Is it true that paypals payment buttons are not secure? I found this came across this auction on eBay. For those of you that may not know, you might want to check it out.

PayLock Generator Paypal Code Security - eBay (item 350012934109 end time Jan-16-08 19:58:40 PST)


----------



## jonty (Jan 4, 2008)

99 cents. If your serious about business would you trust it for that price? Also why use PayPal. The fee's are high. We used to use PayPal but when the fee's went up we found we were losing so much in their fees. We stopped with PayPal with no change to the amount of orders we get.


----------



## TeddyRocky (Mar 23, 2007)

jonty said:


> 99 cents. If your serious about business would you trust it for that price? Also why use PayPal. The fee's are high. We used to use PayPal but when the fee's went up we found we were losing so much in their fees. We stopped with PayPal with no change to the amount of orders we get.

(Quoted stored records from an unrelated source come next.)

-- ==== Sys2Proof/Laws/Rounds.lean ====
section
/-!
SUPPORT. What one round of an input-taking command (the pseudocode after an `InByte`) does at each position.
-/

namespace Sys2Proof.Machine

open Sys2Proof

/-! ## READ_DICT -/

theorem dictByte_length {b : Byte} {s : State} (h : s.phase = .busy .dictLength) :
    dictByte b s = if b = 0 then codesEnd s else dictNext (.dictPath b []) s := by simp [dictByte, h]

theorem dictByte_path_bad {b l : Byte} {got : Code} {s : State} (h : s.phase = .busy (.dictPath l got))
    (hb : pathByte s.params s.dictRaw got b = none) : dictByte b s = s.raise .badToken (s.work.consumed - 1) := by
  simp [dictByte, h, hb]

theorem dictByte_path {b l : Byte} {got c : Code} {s : State} (h : s.phase = .busy (.dictPath l got))
    (hb : pathByte s.params s.dictRaw got b = some c) :
    dictByte b s = if pathRead l c then dictNext (.dictSymbol (c.take l.toNat)) s else dictNext (.dictPath l c) s := by
  simp [dictByte, h, hb]

theorem dictByte_symbol {b : Byte} {c : Code} {s : State} (h : s.phase = .busy (.dictSymbol c)) :
    dictByte b s = if (s.codes.codeOf b).isSome then s.raise .dupSym (b.zeroExtend 64)
      else dictNext .dictLength (s.setCode b c) := by simp [dictByte, h]

/-! ## RESOLVE -/

theorem lookupByte_length {b : Byte} {s : State} (h : s.phase = .busy .lookupLength) :
    lookupByte b s = if b = 0 then lookupEnd s else s.await (.lookupPath b) := by simp [lookupByte, h]

theorem lookupByte_path_bad {b l : Byte} {s : State} (h : s.phase = .busy (.lookupPath l))
    (hb : pathByte s.params s.dictRaw s.work.cand b = none) :
    lookupByte b s = s.raise .badToken (s.work.consumed - 1) := by simp [lookupByte, h, hb]

theorem lookupByte_path {b l : Byte} {c : Code} {s : State} (h : s.phase = .busy (.lookupPath l))
    (hb : pathByte s.params s.dictRaw s.work.cand b = some c) :
    lookupByte b s = if pathRead l c then lookupEnd (s.setCand (c.take l.toNat)) else s.setCand c := by
  simp [lookupByte, h, hb]

/-! ## ENCODE -/

theorem encodeByte_none {b : Byte} {t : Nat} {s : State} (h : s.phase = .busy (.encoding t))
    (hb : s.codes.codeOf b = none) : encodeByte b s = s.raise .noSym (b.zeroExtend 64) := by simp [encodeByte, h, hb]

theorem encodeByte_some {b : Byte} {t : Nat} {c : Code} {s : State} (h : s.phase = .busy (.encoding t))
    (hb : s.codes.codeOf b = some c) : encodeByte b s = encodeCode t c s := by simp [encodeByte, h, hb]

/-! ## DECODE -/

theorem decodeByte_simple {b : Byte} {s : State} (h : s.phase = .busy .decoding) :
    decodeByte b s = (decodeBits (s.simpleBits b) s).unlessEnded decodeLoop := by simp [decodeByte, h]

theorem decodeByte_trail {b : Byte} {s : State} (h : s.phase = .busy .chunkTrail) :
    decodeByte b s = if 8 * min s.params.chunkBytes s.remaining < b.toNat then s.raise .badTrail (s.work.consumed - 1)
      else payloadLoop (min s.params.chunkBytes s.remaining) (8 * min s.params.chunkBytes s.remaining - b.toNat)
        (s.setCand []) := by simp [decodeByte, h]

theorem decodeByte_payload {b : Byte} {bytes bits : Nat} {s : State} (h : s.phase = .busy (.chunkPayload bytes bits)) :
    decodeByte b s = (decodeBits ((unpackBits s.params.bitOrder b).take bits) s).unlessEnded
      (payloadLoop (bytes - 1) (bits - ((unpackBits s.params.bitOrder b).take bits).length)) := by
  simp [decodeByte, h]

end Sys2Proof.Machine
end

What do you use now? Credit Card processing fees are about the same as any physical terminal processing company. 2.9% per transaction seems to be the norm.


----------



## jonty (Jan 4, 2008)

TeddyRocky said:


> What do you use now? Credit Card processing fees are about the same as any physical terminal processing company. 2.9% per transaction seems to be the norm.


We are in Germany and we just use Direct Bank Transfer.


----------



## jgratil (Jul 24, 2007)

Google Cart is a great alternative to PayPal- 2% and $.20 per transaction. Need I say more?


----------



## SketchBox (Jan 4, 2008)

that seems like a problem only related to digital products to be downloaded after purchase, nothing to worry about if you are selling a physical product that has to be mailed by you after sale.


----------



## 90chevytruck (Aug 24, 2007)

SketchBox said:


> that seems like a problem only related to digital products to be downloaded after purchase, nothing to worry about if you are selling a physical product that has to be mailed by you after sale.


Well its not only that. You can even get the source code and change the price of the product and shipping fees. And sometimes it can go unnoticed.


----------



## qnerve (Dec 12, 2007)

90chevytruck said:


> Well its not only that. You can even get the source code and change the price of the product and shipping fees. And sometimes it can go unnoticed.


That software program to generate paypal buttons used to be at snapfiles.com under freeware. I was actualy looking for it again the other day lol.

About the source code. The only way they can change shipping costs and cost of digital sales is by getting into your server account which they need your password to do (where your website is editable). It's doable yes, but only with that password. The only thing they can do with your paypal button source code is see what it says. Even if they alter it, they can't save it until they get into your server.


----------



## qnerve (Dec 12, 2007)

Here's some links to free ones:
Paypal Button Generator

Download Encrypted Button Generator for PayPal 2.3.5 - Easily create & encrypt the code for PayPal Web Accept buttons - Softpedia

(qnerve is in no way affiliated (whatever that means) with these links)


----------